What to produce: The entries must be retyped exactly, down to the last line.

Entries taken from a collection
BEGIN

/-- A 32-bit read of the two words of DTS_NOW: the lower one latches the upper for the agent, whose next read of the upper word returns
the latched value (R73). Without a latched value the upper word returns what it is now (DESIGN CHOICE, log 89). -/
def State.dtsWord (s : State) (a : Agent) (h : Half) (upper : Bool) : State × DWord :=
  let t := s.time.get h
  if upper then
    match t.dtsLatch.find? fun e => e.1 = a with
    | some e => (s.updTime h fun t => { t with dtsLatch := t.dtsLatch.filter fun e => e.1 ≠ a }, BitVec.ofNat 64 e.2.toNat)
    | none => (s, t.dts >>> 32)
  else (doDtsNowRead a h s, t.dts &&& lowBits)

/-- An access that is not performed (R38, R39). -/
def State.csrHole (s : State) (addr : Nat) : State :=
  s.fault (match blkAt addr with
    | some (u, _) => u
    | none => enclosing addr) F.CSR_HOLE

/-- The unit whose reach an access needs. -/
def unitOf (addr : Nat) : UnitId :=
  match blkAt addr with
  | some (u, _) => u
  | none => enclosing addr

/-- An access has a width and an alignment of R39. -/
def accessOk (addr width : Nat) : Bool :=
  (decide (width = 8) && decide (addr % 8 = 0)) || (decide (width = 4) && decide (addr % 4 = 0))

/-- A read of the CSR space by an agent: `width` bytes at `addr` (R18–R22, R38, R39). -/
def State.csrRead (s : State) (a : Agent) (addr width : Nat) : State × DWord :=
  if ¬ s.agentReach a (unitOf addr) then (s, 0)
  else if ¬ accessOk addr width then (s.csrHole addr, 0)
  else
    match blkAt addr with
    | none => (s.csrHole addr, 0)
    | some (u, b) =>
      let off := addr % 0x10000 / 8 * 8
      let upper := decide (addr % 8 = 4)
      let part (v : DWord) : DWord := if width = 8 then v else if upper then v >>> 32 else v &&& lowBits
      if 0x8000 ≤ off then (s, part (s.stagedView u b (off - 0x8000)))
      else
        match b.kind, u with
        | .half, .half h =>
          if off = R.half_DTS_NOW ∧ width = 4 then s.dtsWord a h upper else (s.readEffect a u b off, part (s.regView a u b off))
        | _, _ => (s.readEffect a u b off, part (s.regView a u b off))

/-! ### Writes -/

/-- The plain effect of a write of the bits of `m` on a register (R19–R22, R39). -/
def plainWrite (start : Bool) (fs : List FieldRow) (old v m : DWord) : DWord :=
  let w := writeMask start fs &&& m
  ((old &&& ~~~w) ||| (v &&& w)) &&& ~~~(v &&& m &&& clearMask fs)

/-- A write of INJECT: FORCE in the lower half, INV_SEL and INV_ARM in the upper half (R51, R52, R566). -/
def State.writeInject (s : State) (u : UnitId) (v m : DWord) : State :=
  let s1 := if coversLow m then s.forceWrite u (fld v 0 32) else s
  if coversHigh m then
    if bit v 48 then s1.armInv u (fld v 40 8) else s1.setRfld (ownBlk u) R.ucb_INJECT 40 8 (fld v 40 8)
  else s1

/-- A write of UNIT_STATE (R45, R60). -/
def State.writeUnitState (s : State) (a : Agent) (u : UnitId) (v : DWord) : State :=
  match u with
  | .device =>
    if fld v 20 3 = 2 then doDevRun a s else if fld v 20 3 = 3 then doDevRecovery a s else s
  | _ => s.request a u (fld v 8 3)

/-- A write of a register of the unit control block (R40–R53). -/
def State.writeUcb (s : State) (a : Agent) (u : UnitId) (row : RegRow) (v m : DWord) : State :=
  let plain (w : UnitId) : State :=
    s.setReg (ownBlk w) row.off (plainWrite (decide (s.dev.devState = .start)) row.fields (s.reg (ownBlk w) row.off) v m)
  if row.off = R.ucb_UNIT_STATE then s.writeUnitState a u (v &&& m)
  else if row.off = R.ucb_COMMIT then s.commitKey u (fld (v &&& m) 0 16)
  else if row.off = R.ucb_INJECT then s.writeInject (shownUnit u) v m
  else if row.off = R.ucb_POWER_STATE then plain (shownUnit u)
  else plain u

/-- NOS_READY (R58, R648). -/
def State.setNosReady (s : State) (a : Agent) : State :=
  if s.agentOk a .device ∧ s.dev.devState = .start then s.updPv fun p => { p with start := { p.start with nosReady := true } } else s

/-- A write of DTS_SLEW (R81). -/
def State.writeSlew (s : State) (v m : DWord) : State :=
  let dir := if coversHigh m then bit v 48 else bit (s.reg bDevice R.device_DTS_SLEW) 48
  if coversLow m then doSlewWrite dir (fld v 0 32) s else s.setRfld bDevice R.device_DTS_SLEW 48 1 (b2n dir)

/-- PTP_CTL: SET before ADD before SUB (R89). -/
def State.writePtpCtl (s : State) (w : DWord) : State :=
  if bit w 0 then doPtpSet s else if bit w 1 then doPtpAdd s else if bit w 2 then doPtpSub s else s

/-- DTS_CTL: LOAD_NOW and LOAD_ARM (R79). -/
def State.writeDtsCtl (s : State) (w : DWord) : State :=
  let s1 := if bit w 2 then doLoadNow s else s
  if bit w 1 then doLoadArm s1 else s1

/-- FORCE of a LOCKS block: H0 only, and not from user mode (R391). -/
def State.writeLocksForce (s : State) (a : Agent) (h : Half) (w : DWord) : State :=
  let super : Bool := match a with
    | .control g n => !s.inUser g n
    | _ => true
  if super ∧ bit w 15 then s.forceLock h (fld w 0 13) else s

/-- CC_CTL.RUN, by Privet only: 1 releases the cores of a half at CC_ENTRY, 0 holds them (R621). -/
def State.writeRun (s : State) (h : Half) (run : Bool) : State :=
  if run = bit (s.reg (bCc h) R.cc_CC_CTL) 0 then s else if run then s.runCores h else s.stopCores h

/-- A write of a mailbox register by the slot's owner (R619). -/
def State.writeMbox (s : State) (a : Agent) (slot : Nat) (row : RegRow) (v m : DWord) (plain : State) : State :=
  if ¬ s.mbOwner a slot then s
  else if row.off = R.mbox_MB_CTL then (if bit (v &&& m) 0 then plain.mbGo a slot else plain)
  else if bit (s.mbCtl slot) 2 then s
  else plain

END

Response area:
/-- A 32-bit read of the two words of DTS_NOW: the lower one latches the upper for the agent, whose next read of the upper word returns
the latched value (R73). Without a latched value the upper word returns what it is now (DESIGN CHOICE, log 89). -/
def State.dtsWord (s : State) (a : Agent) (h : Half) (upper : Bool) : State × DWord :=
  let t := s.time.get h
  if upper then
    match t.dtsLatch.find? fun e => e.1 = a with
    | some e => (s.updTime h fun t => { t with dtsLatch := t.dtsLatch.filter fun e => e.1 ≠ a }, BitVec.ofNat 64 e.2.toNat)
    | none => (s, t.dts >>> 32)
  else (doDtsNowRead a h s, t.dts &&& lowBits)

/-- An access that is not performed (R38, R39). -/
def State.csrHole (s : State) (addr : Nat) : State :=
  s.fault (match blkAt addr with
    | some (u, _) => u
    | none => enclosing addr) F.CSR_HOLE

/-- The unit whose reach an access needs. -/
def unitOf (addr : Nat) : UnitId :=
  match blkAt addr with
  | some (u, _) => u
  | none => enclosing addr

/-- An access has a width and an alignment of R39. -/
def accessOk (addr width : Nat) : Bool :=
  (decide (width = 8) && decide (addr % 8 = 0)) || (decide (width = 4) && decide (addr % 4 = 0))

/-- A read of the CSR space by an agent: `width` bytes at `addr` (R18–R22, R38, R39). -/
def State.csrRead (s : State) (a : Agent) (addr width : Nat) : State × DWord :=
  if ¬ s.agentReach a (unitOf addr) then (s, 0)
  else if ¬ accessOk addr width then (s.csrHole addr, 0)
  else
    match blkAt addr with
    | none => (s.csrHole addr, 0)
    | some (u, b) =>
      let off := addr % 0x10000 / 8 * 8
      let upper := decide (addr % 8 = 4)
      let part (v : DWord) : DWord := if width = 8 then v else if upper then v >>> 32 else v &&& lowBits
      if 0x8000 ≤ off then (s, part (s.stagedView u b (off - 0x8000)))
      else
        match b.kind, u with
        | .half, .half h =>
          if off = R.half_DTS_NOW ∧ width = 4 then s.dtsWord a h upper else (s.readEffect a u b off, part (s.regView a u b off))
        | _, _ => (s.readEffect a u b off, part (s.regView a u b off))

/-! ### Writes -/

/-- The plain effect of a write of the bits of `m` on a register (R19–R22, R39). -/
def plainWrite (start : Bool) (fs : List FieldRow) (old v m : DWord) : DWord :=
  let w := writeMask start fs &&& m
  ((old &&& ~~~w) ||| (v &&& w)) &&& ~~~(v &&& m &&& clearMask fs)

/-- A write of INJECT: FORCE in the lower half, INV_SEL and INV_ARM in the upper half (R51, R52, R566). -/
def State.writeInject (s : State) (u : UnitId) (v m : DWord) : State :=
  let s1 := if coversLow m then s.forceWrite u (fld v 0 32) else s
  if coversHigh m then
    if bit v 48 then s1.armInv u (fld v 40 8) else s1.setRfld (ownBlk u) R.ucb_INJECT 40 8 (fld v 40 8)
  else s1

/-- A write of UNIT_STATE (R45, R60). -/
def State.writeUnitState (s : State) (a : Agent) (u : UnitId) (v : DWord) : State :=
  match u with
  | .device =>
    if fld v 20 3 = 2 then doDevRun a s else if fld v 20 3 = 3 then doDevRecovery a s else s
  | _ => s.request a u (fld v 8 3)

/-- A write of a register of the unit control block (R40–R53). -/
def State.writeUcb (s : State) (a : Agent) (u : UnitId) (row : RegRow) (v m : DWord) : State :=
  let plain (w : UnitId) : State :=
    s.setReg (ownBlk w) row.off (plainWrite (decide (s.dev.devState = .start)) row.fields (s.reg (ownBlk w) row.off) v m)
  if row.off = R.ucb_UNIT_STATE then s.writeUnitState a u (v &&& m)
  else if row.off = R.ucb_COMMIT then s.commitKey u (fld (v &&& m) 0 16)
  else if row.off = R.ucb_INJECT then s.writeInject (shownUnit u) v m
  else if row.off = R.ucb_POWER_STATE then plain (shownUnit u)
  else plain u

/-- NOS_READY (R58, R648). -/
def State.setNosReady (s : State) (a : Agent) : State :=
  if s.agentOk a .device ∧ s.dev.devState = .start then s.updPv fun p => { p with start := { p.start with nosReady := true } } else s

/-- A write of DTS_SLEW (R81). -/
def State.writeSlew (s : State) (v m : DWord) : State :=
  let dir := if coversHigh m then bit v 48 else bit (s.reg bDevice R.device_DTS_SLEW) 48
  if coversLow m then doSlewWrite dir (fld v 0 32) s else s.setRfld bDevice R.device_DTS_SLEW 48 1 (b2n dir)

/-- PTP_CTL: SET before ADD before SUB (R89). -/
def State.writePtpCtl (s : State) (w : DWord) : State :=
  if bit w 0 then doPtpSet s else if bit w 1 then doPtpAdd s else if bit w 2 then doPtpSub s else s

/-- DTS_CTL: LOAD_NOW and LOAD_ARM (R79). -/
def State.writeDtsCtl (s : State) (w : DWord) : State :=
  let s1 := if bit w 2 then doLoadNow s else s
  if bit w 1 then doLoadArm s1 else s1

/-- FORCE of a LOCKS block: H0 only, and not from user mode (R391). -/
def State.writeLocksForce (s : State) (a : Agent) (h : Half) (w : DWord) : State :=
  let super : Bool := match a with
    | .control g n => !s.inUser g n
    | _ => true
  if super ∧ bit w 15 then s.forceLock h (fld w 0 13) else s

/-- CC_CTL.RUN, by Privet only: 1 releases the cores of a half at CC_ENTRY, 0 holds them (R621). -/
def State.writeRun (s : State) (h : Half) (run : Bool) : State :=
  if run = bit (s.reg (bCc h) R.cc_CC_CTL) 0 then s else if run then s.runCores h else s.stopCores h

/-- A write of a mailbox register by the slot's owner (R619). -/
def State.writeMbox (s : State) (a : Agent) (slot : Nat) (row : RegRow) (v m : DWord) (plain : State) : State :=
  if ¬ s.mbOwner a slot then s
  else if row.off = R.mbox_MB_CTL then (if bit (v &&& m) 0 then plain.mbGo a slot else plain)
  else if bit (s.mbCtl slot) 2 then s
  else plain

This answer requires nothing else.